Parents need to play in the ‘Sandbox’ – and marketers can help

I attended the recent Sandbox Summit on technology and playtime in New York.  The first Sandbox Summit was held at CES earlier this year, and founders Wendy Smolen and Claire Green moved it to Manhattan for round two.  Starting with a presentation by Google Creative Labs’ Andy Berndt, much of the discussion focused on the opportunities for collaboration and creativity online.

MIT Media Lab’s Mitch Resnick discussed the Media Lab’s Scratch, a site that lets kids upload and add to each other’s projects, such as stories, games and animated characters, all created by kids.  Dizzywood founder Scott Arpajian shared Dizzywood’s use as a classroom tool to get kids working together on projects in the eco-friendly virtual world.  Offline, Leapfrog’s Jim Gray presented the company’s Tag Reading System, which lets parents know what their child is learning and interested in even if they can’t be there to read the bed time story.

The concensus was technology can enhance playtime if, like the Tag, LEGO or Dizzywood examples shared, it encourages children to continue to explore and create.  “It’s how you use the medium that’s important,” explained Kathy Hirsh-Pasek (Einstein Never Used Flash Cards).  Hirsh-Pasek and other researchers, like Annenberg’s Deb Linebarger, also talked about the value of parent interaction.

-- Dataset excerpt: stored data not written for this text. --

/-- Whether K's `halt` or `texit` may retire (R100): the halt lines are set, every engine of the core has drained, and no trap is due. -/
def State.haltReady (s : State) (n : CoreId) : Bool :=
  let c := s.core n
  c.unit.isSome && c.k.halting && decide (c.cutting = .running) && decide (c.debugHalt = .running) && c.fatal.isNone && !s.trapDue n &&
  c.l.halted && c.c.halted && c.s.halted && c.vec.flight.isEmpty && c.mat.flight.isEmpty && c.tl.flight.isEmpty && c.ts.flight.isEmpty && c.ta.flight.isEmpty && c.cposts.isEmpty &&
  c.coll.isEmpty && !c.att.busy && c.att.exp.isNone && c.csrPend.isEmpty && c.ringPend.isEmpty && c.amos.isEmpty && s.storesDone n &&
  [c.k, c.l, c.c, c.s].all fun q => q.macroQ.isEmpty && q.mpos.isNone

/-- The last unit to end, of several in one cycle that of the lowest core (R384). -/
def Launch.noteEnd (l : Launch) (now : Nat) (n : CoreId) (ws : List Word) : Launch :=
  { l with lastEnd := match l.lastEnd with
      | some (t, m, x) => if t = now ∧ m.toNat < n.toNat then some (t, m, x) else some (now, n, ws)
      | none => some (now, n, ws) }

/-- `UNIT_HALT_RETIRE` (R100, R101, R295): the unit ends; with the last one its task is parked or retires. -/
def execUnitHaltRetire (n : CoreId) (s : State) : Out :=
  let c := s.core n
  match c.unit with
  | none => stall s
  | some u =>
    if s.haltReady n then runEvent s (do
      let ws := (List.range 8).map fun i => c.k.reg (BitVec.ofNat 5 (i + 1))
      modify fun s => (s.modCore n Core.noUnit).modLaunch u.die.toNat u.slot fun l =>
        let l := ({ l with ended := l.ended + 1, texit := u.texit } : Launch).noteEnd s.ccount n ws
        if l.quire then l.forfeit u else l
      finishLaunch u.die.toNat u.slot n)
    else stall s

/-! ## Pre-emption, cuts and resumes (R383 to R388) -/

/-- `CUT_COMPLETE` (R385, R387): every agent has reached its boundary; once every write presented to the slice is readable (R174), the save block is
written and the unit leaves the core. The faulting unit of a quire stays, frozen (R307). -/
def execCutComplete (n : CoreId) (s : State) : Out :=
  let c := s.core n
  match c.unit with
  | none => stall s
  | some u =>
    if c.cutting = .stopping ∧ s.atRest n then
      let s := s.settleCore n
      if !s.sliceStill n then .next s else
      runEvent (s.setAside n) (do
        if c.frozen then modify fun s => s.modCore n fun c => { c with cutting := .stopped }
        else saveUnit n u.die.toNat u.slot
        let s ← get
        let die := u.die.toNat
        if (s.unitCores die u.slot).all fun m => (s.core m).frozen && decide ((s.core m).cutting = .stopped) then finishLaunch die u.slot n)
    else stall s

/-- The request of a PREEMPT write (R402): job and task; none where a reserved bit is set. -/
def preemptOf (v : Word) : Option (BitVec 8 × BitVec 24) :=
  if bitsOf v 40 24 ≠ 0 ∨ bitsOf v 24 7 ≠ 0 then none else some (BitVec.ofNat 8 (bitsOf v 32 8), BitVec.ofNat 24 (bitsOf v 0 24))

/-- `PREEMPT_NODE` (R383, R384): the walk stops, and the resident units run to their ends. A task that is not RUNNING, or already
stopping, is not changed. A value of the other mode is that step's. -/
def execPreemptNode (v : Word) (s : State) : Out :=
  if v.getLsbD 31 then stall s else
  match (if s.dev.ready then preemptOf v else none) with
  | none => .next s
  | some (job, task) => match s.launchOf job task with
    | none => .next s
    | some (die, slot, l) =>
      if l.stopWalk then .next s
      else runEvent s (do
        modify fun s => s.modLaunch die slot fun l => { l with stopWalk := true, node := true }
        if (s.unitCores die slot).isEmpty then finishLaunch die slot (BitVec.ofNat 8 (64 * die)))

/-- `PREEMPT_CUT` (R383, R385): every resident unit of the task is cut. -/
def execPreemptCut (v : Word) (s : State) : Out :=
  if !v.getLsbD 31 then stall s else
  match (if s.dev.ready then preemptOf v else none) with
  | none => .next s
  | some (job, task) => match s.launchOf job task with
    | none => .next s
    | some (die, slot, _) => runEvent s (do
        modify fun s =>
          let s := s.modLaunch die slot fun l => { l with stopWalk := true, node := false }
          (s.unitCores die slot).foldl (fun s m => s.modCore m fun c => c.beginCut s.ccount) s
        if (s.unitCores die slot).isEmpty then finishLaunch die slot (BitVec.ofNat 8 (64 * die)))

/-- The bytes of parts of a save block, zero bytes left out, ascending. -/
def readSave (job : BitVec 8) (at_ : Nat) (parts : List (Nat × Nat)) : Act (Tab Byte) :=
  parts.foldlM (init := []) fun img p => do
    let b ← hwRead job (at_ + p.1) p.2
    pure (Tab.merge 0 img (place p.1 b))

/-- The save block of a cut unit (R388): the parts that every cut writes, and those that it says it has. -/
def readBlockOf (job : BitVec 8) (at_ : Nat) (kept : Core) : Act (Tab Byte) := do
  let a ← readSave job at_ (alwaysParts ++ attPart kept)
  let b ← readSave job at_ (stateParts (partsFrom (← get) a kept))
  pure (Tab.merge 0 a b)

/-- A resume that is refused (R388): the unit faults before its first word, and its task parks again. -/
def refuseResume (die slot : Nat) (n : CoreId) (code : Nat) (val : Word) : Act Unit := do
  Act.need (!((← get).die (dieOf n)).fqFull)
  modify fun s =>
    let s := s.modLaunch die slot fun l => { l with stopWalk := true, fatalPark := true, node := false, park := if l.fatalPark then l.park else some (code, val, n) }
    match s.launchAt die slot with
    | some l => if l.quire then s else (s.unitCores die slot).foldl (fun s m => s.modCore m fun c => c.beginCut s.ccount) s
    | none => s
  if ((← get).unitCores die slot).isEmpty then finishLaunch die slot n

/-- Whether a cut unit of a task may go on on a core: the writes it had left at sites are performed (R176, R343), and those presented to the slice are
readable (R174). -/
def State.mayResume (s : State) (n : CoreId) (l : Launch) : Bool :=
  s.sliceStill n && s.orphans.all fun o => decide (o.core ≠ n) || decide (o.job ≠ l.job) || decide (o.task ≠ l.task) || doneBy o.doneAt s.ccount

/-- `CUT_RESUME` (R303, R388): a cut unit resumes on its core from its save block, at once with the rest of its state; the slice's code is as its
contents (R173). -/
def execCutResume (n : CoreId) (s : State) : Out :=
  let s := s.regrip
  match s.best n with
  | none => stall s
  | some (die, slot, l) =>
    match (if s.coreFree n && s.mayResume n l then l.resume.find? fun u => decide (u.core = n) else none) with
    | none => stall s
    | some u => runEvent s (do
        let t ← soft [] (readTcb l.job l.task.toNat)
        let at_ := saveOf t + u.rank * 2 ^ 22
        match ← tryAct (readBlockOf l.job at_ u.kept) with
        | .error (c, v) => refuseResume die slot n c v
        | .ok img =>
          match coreFrom s l.job n img (s.core n) u.kept with
          | none => refuseResume die slot n 0x02 (w64 at_)
          | some c =>
            let seq : Seq → Seq := fun q => { q with nextIssue := s.ccount + 1, cover := q.cover.join { stores := [], till := s.slicesTill } }
            modify fun s => ((s.clearCodes n).setCore n
              { c with
                tl := { c.tl with flight := c.tl.flight.map fun f => { f with parked := none } }
                ts := { c.ts with flight := c.ts.flight.map fun f => { f with parked := none } }
                ta := { c.ta with flight := c.ta.flight.map fun f => { f with parked := none } }
                att := { c.att with parked := none }, coll := c.coll.map fun r => { r with parked := none }
                k := seq c.k, l := seq c.l, c := seq c.c, s := seq c.s, prio := l.prio, lastRetire := s.ccount
                unit := c.unit.map fun x => { x with die := BitVec.ofNat 2 die, slot := slot } }).modLaunch die slot fun l =>
                  { l with resume := l.resume.filter fun x => decide (x.core ≠ n) }
            -- withdrawn claims are sent again (R385)
            modify fun s => s.resendClaims n)

/-! ## The dispatchers (R292, R294, R296, R312, R317) -/

/-- The tasks of a die in the order its dispatcher considers them (R294). -/
def Die.considered (d : Die) : List ReadyEnt := ([7, 6, 5, 4, 3, 2, 1, 0] : List Nat).flatMap fun p => d.queue p

/-- A launch slot that is free. -/
def Die.freeSlot (d : Die) : Option Nat := (List.range 64).find? fun i => !(d.launches.any fun l => l.1 == i)

/-- The first eligible task of a list, with its block as read (R294); one whose block cannot be read is not eligible. -/
def firstEligible : List ReadyEnt → Act (Option (ReadyEnt × List Nat))
  | [] => pure none
  | e :: rest => do
    let t ← soft [] (readTcb e.job e.task.toNat)
    if t ≠ [] ∧ (← get).accordFree e.job e.task (accordOf t) then pure (some (e, t)) else firstEligible rest

/-- Dispatches a task (R294): its keys and a launch slot are taken and its walk starts, from its kept position if it was parked; a
task of a cancelled level is cancelled (R304), one that fails a check is parked, with KEYREL losing its keys and groups (R292, R300), and a
launch of no units retires (R288). -/
def dispatchTask (die slot : Nat) (e : ReadyEnt) (t : List Nat) : Act Unit := do
  let job := e.job
  let id := e.task.toNat
  if ← levelsCancelled job t then cancelTask job id
  else
    match ← soft none (checkTask job id) with
    | none =>
      Act.need (!((← get).die die).fqFull)
      let old := (← get).parked.find? fun l => l.job == job && l.task == e.task
      if tf t 3 63 1 = 1 then
        match old with
        | some l => for u in l.resume do abortSaved job (saveOf t) u
        | none => pure ()
        modify fun s => s.dropKeys job e.task fun _ => true
        soft () (tcbField job id 3 19 1 0)
      if old.isNone then modify fun s => { s with parked := s.parked ++ [(newLaunch job e.task t [] 0).parkedForm] }
      modify fun s => ((s.leaveReady job e.task).dropWants job e.task).putFault (BitVec.ofNat 8 (64 * die)) 0x02 (w64 (lnrOf t)) job e.task
      soft () (tcbField job id 3 24 8 2)
      setTaskState job id 5
    | some (t, r) =>
      modify fun s => ((accordOf t).foldl (fun s k => s.takeKey job e.task k.1 k.2) (s.leaveReady job e.task)).dropWants job e.task
      setTaskState job id 3
      soft () (tcbField job id 3 19 1 1)
      modify fun s =>
        let new := newLaunch job e.task t r s.launchSeq
        let l := match s.parked.find? fun l => l.job == job && l.task == e.task with
          | some p => { p with prio := new.prio, order := new.order, recAddr := new.recAddr, words := new.words, total := new.total }
          | none => new
        let s := { s with launchSeq := s.launchSeq + 1, parked := s.parked.filter fun l => !(l.job == job && l.task == e.task) }
        s.modDie die fun d => { d with launches := Tab.put d.launches slot l }
      finishLaunch die slot (BitVec.ofNat 8 (64 * die))

/-- The dispatch of a die (R294): one in a cycle, and after those of the dies below in it; it waits where no task is eligible. -/
def dispatchOn (d : Nat) : Act Unit := do
  modify State.regrip
  let s ← get
  Act.need (s.dies.all fun x => decide (x.1 < d) || decide (x.2.dispAt ≠ s.ccount + 1))
  match (s.die d).freeSlot with
  | none => Act.wait
  | some slot =>
    match ← firstEligible (s.die d).considered with
    | none => Act.wait
    | some (e, t) =>
      dispatchTask d slot e t
      modify fun s => s.modDie d fun x => { x with dispAt := s.ccount + 1 }

/-- Whether a die could dispatch a task now. -/
def State.canDispatch (s : State) (d : Nat) : Bool := match (dispatchOn d).run { s with reader := deviceAgent } with | (.ok _, _) => true | _ => false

This is a huge opportunity for manufacturers and publishers.  We all know about the time constraints of today’s parents, but most parents want to be involved – and playtime is one of the fun ways they can stay involved in their child’s development, not just in the early years, but right through the tween and teen years.  Look at Toontown, the first all-family MMO.  I’m less sure about Leapfrog’s Tag.  Does its innovation mean parents will be reading less books to their kids?

There’s both a product development opportunity to create new ways for parents to easily step into the play room, and a communications opportunity for companies to talk to parents about play time experiences – and not just about what their children will learn, but about the opportunities for parent involvement in playtime.  I know many parents (dads in particular – I’m married to one) who are still kids at heart.  Maybe more resources should be shifted from marketing play experiences to kids to marketing to the parents?

You can download all of the Sandbox Summit presentations for free here.  The panel led by Alix Kennedy, editorial director at Family Fun and Wondertime, was a particularly good one, with speakers from Leapfrog, LEGO, MIT and the 92nd Street Y Preschool.  Hands-down the most entertaining presentation came from Eric Beck, producer for NextNewNetworks and creator of Indy Mogul, a site that teaches amateur filmmakers and movie enthusiasts to make special effects on the cheap.  The “making it rain” episode is priceless (and it costs just $50 to make it rain, a bargain even in this economy!).

2 Comments

  1. Right on about the need to market playtime to parents. We’ve been hearing the research on active play and parents’ roles for years, but mostly directly from the sources themselves. For some reason, MSM doesn’t see the need to tell the story, so it hasn’t broken through, and that’s a shame. The data is there. How do we make this the next “inactivity/obesity”? This is no less of a crisis. I would have loved to ask the 92nd Street Y person what schools’ responsibility is and what role they should play. They have the means to get right to parents, and don’t demure to do it frequently when they feel the need (e.g. during any fundraising drive). A coalition may be in order, comprised of researchers, educators, rank and file parents, and — not to be kneejerk, but — influential, intelligent celeb parents.

  2. Great comments Rob. On the marketing piece, we see so much focus on product features and what the product does. Marketers that focus on what the child can do (and how parents can play along too) have an opportunity to stand out and endear themselves to parents.